**Task directions**
In the records below, find the lines that include "whole" and copy each.

**Input data**
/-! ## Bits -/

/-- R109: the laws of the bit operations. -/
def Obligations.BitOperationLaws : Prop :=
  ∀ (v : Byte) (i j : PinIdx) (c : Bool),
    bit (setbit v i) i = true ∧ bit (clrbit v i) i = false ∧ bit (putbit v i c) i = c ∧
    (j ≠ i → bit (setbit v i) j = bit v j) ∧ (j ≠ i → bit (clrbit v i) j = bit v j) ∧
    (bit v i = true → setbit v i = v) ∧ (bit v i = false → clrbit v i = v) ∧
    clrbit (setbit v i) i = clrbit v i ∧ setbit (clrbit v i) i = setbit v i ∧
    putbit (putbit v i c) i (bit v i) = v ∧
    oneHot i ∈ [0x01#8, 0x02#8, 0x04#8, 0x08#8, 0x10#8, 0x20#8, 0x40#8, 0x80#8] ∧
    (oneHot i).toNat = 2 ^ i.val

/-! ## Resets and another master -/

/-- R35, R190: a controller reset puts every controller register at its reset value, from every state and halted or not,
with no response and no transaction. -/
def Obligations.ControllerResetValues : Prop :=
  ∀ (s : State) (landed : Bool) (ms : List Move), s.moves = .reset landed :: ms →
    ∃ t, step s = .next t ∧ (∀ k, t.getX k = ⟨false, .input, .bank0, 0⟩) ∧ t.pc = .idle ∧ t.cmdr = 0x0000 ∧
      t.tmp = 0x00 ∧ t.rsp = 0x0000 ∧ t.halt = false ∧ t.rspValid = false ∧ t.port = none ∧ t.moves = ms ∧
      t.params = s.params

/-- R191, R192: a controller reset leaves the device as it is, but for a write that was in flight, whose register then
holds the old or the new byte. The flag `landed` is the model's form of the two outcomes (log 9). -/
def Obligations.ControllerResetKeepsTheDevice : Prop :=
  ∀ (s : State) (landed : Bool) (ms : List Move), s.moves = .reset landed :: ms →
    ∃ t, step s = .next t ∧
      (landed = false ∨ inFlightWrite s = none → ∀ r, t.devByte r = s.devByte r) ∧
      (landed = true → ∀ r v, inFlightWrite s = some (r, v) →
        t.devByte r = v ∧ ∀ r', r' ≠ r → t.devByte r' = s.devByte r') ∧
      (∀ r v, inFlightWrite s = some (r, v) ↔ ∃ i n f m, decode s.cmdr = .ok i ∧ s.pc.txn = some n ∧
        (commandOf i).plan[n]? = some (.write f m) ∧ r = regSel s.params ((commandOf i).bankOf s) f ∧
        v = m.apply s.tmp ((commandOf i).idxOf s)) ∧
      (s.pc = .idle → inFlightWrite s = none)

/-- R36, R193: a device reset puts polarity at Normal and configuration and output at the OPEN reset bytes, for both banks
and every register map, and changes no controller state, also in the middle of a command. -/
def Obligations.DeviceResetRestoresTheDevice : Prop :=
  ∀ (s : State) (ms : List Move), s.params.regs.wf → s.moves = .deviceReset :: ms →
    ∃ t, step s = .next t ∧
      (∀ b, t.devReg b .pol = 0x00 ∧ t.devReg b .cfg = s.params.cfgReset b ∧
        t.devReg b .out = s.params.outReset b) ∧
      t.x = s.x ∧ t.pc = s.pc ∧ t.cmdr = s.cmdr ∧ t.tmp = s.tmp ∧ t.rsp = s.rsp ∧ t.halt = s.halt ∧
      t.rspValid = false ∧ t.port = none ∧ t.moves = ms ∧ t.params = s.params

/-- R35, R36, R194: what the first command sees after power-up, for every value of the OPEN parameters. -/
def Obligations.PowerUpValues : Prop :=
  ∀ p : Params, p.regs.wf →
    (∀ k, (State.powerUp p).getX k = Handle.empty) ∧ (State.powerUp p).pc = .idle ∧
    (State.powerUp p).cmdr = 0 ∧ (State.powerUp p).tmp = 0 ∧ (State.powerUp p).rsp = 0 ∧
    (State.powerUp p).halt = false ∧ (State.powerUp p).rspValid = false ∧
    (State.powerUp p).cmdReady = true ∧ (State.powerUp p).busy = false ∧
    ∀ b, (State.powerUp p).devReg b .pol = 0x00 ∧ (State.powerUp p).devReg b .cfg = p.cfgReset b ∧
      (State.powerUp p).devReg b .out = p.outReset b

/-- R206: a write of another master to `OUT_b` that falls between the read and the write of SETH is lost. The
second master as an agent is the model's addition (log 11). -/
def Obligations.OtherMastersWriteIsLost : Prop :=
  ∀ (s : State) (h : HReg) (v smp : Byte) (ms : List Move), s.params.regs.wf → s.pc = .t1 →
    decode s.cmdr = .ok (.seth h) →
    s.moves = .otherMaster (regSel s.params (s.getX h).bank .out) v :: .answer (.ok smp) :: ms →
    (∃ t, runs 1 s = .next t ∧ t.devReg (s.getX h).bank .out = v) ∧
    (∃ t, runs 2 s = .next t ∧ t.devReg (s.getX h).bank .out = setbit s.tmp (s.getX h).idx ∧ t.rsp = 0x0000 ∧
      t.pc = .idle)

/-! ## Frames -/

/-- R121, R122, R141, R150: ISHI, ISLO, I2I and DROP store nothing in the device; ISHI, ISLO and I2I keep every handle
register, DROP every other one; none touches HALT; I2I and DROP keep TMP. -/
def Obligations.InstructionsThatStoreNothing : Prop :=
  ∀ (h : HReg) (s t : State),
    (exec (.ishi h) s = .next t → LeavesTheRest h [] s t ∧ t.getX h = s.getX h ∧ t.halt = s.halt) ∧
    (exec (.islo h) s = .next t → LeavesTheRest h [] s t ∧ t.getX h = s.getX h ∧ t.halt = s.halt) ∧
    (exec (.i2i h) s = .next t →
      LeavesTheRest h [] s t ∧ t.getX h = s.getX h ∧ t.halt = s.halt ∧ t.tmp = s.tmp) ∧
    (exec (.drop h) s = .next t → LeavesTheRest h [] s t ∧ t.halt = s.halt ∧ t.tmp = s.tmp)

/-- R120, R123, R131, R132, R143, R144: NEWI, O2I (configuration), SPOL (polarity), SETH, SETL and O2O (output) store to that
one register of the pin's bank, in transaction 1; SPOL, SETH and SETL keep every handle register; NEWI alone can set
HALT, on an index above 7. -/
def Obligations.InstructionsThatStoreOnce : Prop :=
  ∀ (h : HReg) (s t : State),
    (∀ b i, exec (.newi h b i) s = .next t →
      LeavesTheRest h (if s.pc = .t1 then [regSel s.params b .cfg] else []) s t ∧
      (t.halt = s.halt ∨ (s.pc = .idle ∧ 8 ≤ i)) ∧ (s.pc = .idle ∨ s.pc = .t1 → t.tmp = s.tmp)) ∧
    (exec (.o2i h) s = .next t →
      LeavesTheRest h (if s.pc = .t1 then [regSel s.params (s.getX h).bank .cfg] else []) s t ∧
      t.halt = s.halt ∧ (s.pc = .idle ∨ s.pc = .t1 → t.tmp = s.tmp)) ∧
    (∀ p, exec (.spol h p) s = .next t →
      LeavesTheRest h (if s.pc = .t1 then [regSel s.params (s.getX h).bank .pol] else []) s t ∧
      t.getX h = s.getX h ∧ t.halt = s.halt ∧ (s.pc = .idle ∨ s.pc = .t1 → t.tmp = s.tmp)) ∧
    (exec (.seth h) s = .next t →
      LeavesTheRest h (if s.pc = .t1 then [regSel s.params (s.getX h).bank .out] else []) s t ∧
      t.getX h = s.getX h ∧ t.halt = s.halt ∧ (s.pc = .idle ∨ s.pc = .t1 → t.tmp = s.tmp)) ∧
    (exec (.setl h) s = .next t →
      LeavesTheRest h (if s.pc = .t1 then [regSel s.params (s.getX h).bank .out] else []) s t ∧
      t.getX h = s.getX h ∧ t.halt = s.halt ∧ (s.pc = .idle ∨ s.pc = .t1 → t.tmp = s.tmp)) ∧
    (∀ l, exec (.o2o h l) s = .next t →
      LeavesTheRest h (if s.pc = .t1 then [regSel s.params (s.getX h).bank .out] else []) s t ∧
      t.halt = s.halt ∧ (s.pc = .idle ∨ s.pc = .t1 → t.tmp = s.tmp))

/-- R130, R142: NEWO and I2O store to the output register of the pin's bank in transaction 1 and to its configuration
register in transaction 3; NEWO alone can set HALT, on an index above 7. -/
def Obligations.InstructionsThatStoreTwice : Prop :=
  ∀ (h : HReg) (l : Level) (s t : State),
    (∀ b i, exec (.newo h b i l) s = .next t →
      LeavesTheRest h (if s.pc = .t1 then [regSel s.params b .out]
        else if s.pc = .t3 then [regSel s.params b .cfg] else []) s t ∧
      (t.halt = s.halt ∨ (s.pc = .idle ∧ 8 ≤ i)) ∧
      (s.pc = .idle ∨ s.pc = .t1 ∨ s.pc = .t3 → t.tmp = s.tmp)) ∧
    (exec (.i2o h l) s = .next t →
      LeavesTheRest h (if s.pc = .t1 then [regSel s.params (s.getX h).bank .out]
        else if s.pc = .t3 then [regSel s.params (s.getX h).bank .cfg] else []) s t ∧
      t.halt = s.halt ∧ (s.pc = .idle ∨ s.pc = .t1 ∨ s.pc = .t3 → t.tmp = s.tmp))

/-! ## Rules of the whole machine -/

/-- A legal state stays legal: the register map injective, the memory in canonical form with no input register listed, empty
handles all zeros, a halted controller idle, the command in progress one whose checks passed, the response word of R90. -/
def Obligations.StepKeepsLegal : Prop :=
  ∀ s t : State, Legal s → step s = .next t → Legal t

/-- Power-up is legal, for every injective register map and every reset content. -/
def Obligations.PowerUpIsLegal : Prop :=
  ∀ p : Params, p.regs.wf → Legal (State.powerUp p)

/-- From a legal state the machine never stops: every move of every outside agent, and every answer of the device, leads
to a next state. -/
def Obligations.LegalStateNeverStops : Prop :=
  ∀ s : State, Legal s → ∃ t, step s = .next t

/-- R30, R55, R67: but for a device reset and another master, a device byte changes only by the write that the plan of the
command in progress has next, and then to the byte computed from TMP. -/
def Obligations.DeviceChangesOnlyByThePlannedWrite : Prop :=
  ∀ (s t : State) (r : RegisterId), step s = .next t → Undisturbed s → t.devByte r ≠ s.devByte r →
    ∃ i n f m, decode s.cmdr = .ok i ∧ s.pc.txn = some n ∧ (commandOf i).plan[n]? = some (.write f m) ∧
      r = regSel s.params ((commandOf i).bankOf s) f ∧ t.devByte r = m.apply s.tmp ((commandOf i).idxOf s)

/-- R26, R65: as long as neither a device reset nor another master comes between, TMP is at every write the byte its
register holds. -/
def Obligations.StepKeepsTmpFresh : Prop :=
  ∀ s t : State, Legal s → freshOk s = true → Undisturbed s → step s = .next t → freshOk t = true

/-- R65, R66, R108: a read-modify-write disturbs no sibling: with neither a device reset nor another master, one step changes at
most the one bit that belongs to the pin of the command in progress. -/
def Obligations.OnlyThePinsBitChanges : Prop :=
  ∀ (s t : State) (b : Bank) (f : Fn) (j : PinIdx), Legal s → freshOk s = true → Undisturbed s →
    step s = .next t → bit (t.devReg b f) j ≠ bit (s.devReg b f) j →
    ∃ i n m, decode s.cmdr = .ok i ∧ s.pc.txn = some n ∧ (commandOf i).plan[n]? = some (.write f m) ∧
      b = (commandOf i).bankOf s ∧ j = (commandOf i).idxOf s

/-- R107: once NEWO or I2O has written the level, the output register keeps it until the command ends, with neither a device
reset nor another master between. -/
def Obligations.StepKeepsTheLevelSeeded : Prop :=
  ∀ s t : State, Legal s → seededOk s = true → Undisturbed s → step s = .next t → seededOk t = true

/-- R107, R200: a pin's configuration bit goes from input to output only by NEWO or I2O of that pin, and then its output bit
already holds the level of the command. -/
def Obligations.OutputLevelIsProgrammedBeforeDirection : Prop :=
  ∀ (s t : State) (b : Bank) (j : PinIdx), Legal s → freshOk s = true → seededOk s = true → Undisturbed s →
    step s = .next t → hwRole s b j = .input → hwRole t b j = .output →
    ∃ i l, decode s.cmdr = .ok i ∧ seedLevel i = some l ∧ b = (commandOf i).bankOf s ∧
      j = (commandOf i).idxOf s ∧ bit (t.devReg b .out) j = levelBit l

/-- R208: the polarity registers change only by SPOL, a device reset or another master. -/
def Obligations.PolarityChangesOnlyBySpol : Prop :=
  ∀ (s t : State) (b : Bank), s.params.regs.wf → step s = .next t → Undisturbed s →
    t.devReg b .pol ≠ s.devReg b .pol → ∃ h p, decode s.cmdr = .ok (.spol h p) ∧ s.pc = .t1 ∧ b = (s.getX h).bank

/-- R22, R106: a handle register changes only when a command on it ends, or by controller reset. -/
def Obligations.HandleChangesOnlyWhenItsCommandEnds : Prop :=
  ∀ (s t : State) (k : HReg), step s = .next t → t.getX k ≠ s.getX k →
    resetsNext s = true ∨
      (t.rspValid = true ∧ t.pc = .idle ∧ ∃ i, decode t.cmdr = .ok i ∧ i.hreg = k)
* * *
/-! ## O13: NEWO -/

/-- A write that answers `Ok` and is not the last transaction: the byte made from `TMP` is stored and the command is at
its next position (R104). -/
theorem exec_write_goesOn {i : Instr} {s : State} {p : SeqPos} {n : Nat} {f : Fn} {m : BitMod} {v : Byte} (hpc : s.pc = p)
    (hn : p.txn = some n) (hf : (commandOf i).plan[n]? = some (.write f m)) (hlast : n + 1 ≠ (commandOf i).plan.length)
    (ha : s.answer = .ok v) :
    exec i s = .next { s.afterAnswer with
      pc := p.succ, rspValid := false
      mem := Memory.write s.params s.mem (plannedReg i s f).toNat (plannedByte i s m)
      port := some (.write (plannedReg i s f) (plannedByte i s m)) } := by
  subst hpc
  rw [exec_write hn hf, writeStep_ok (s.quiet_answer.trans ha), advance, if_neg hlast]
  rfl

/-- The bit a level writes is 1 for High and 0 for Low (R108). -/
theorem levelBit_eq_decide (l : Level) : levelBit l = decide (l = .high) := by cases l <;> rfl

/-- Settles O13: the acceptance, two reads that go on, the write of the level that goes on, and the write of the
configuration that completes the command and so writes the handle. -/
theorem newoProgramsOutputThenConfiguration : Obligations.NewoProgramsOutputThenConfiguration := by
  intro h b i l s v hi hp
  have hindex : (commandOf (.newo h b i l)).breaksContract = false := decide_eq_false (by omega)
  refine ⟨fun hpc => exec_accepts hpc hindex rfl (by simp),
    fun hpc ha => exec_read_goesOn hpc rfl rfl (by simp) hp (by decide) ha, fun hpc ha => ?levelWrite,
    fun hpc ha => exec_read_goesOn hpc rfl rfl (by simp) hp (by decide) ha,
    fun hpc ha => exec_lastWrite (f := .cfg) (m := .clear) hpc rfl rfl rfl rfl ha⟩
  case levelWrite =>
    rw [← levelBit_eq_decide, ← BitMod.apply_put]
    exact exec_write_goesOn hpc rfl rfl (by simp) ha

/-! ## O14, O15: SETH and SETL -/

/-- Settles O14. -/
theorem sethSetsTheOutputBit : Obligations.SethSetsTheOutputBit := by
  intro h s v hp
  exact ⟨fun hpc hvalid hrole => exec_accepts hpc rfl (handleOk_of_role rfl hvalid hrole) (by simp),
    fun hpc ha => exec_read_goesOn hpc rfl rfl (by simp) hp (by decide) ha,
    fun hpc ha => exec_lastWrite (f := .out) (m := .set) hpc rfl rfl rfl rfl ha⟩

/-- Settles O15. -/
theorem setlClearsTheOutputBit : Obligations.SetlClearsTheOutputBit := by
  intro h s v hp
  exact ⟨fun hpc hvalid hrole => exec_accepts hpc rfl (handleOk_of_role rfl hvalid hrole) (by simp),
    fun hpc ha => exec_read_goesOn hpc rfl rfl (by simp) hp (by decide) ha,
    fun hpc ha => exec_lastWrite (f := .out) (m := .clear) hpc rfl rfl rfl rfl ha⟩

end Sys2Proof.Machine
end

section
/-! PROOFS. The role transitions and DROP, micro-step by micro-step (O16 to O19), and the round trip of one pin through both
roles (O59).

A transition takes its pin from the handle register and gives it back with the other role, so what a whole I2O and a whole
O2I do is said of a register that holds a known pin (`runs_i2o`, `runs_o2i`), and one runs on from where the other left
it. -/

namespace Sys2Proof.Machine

**Task answer**
/-! ## Rules of the whole machine -/
A transition takes its pin from the handle register and gives it back with the other role, so what a whole I2O and a whole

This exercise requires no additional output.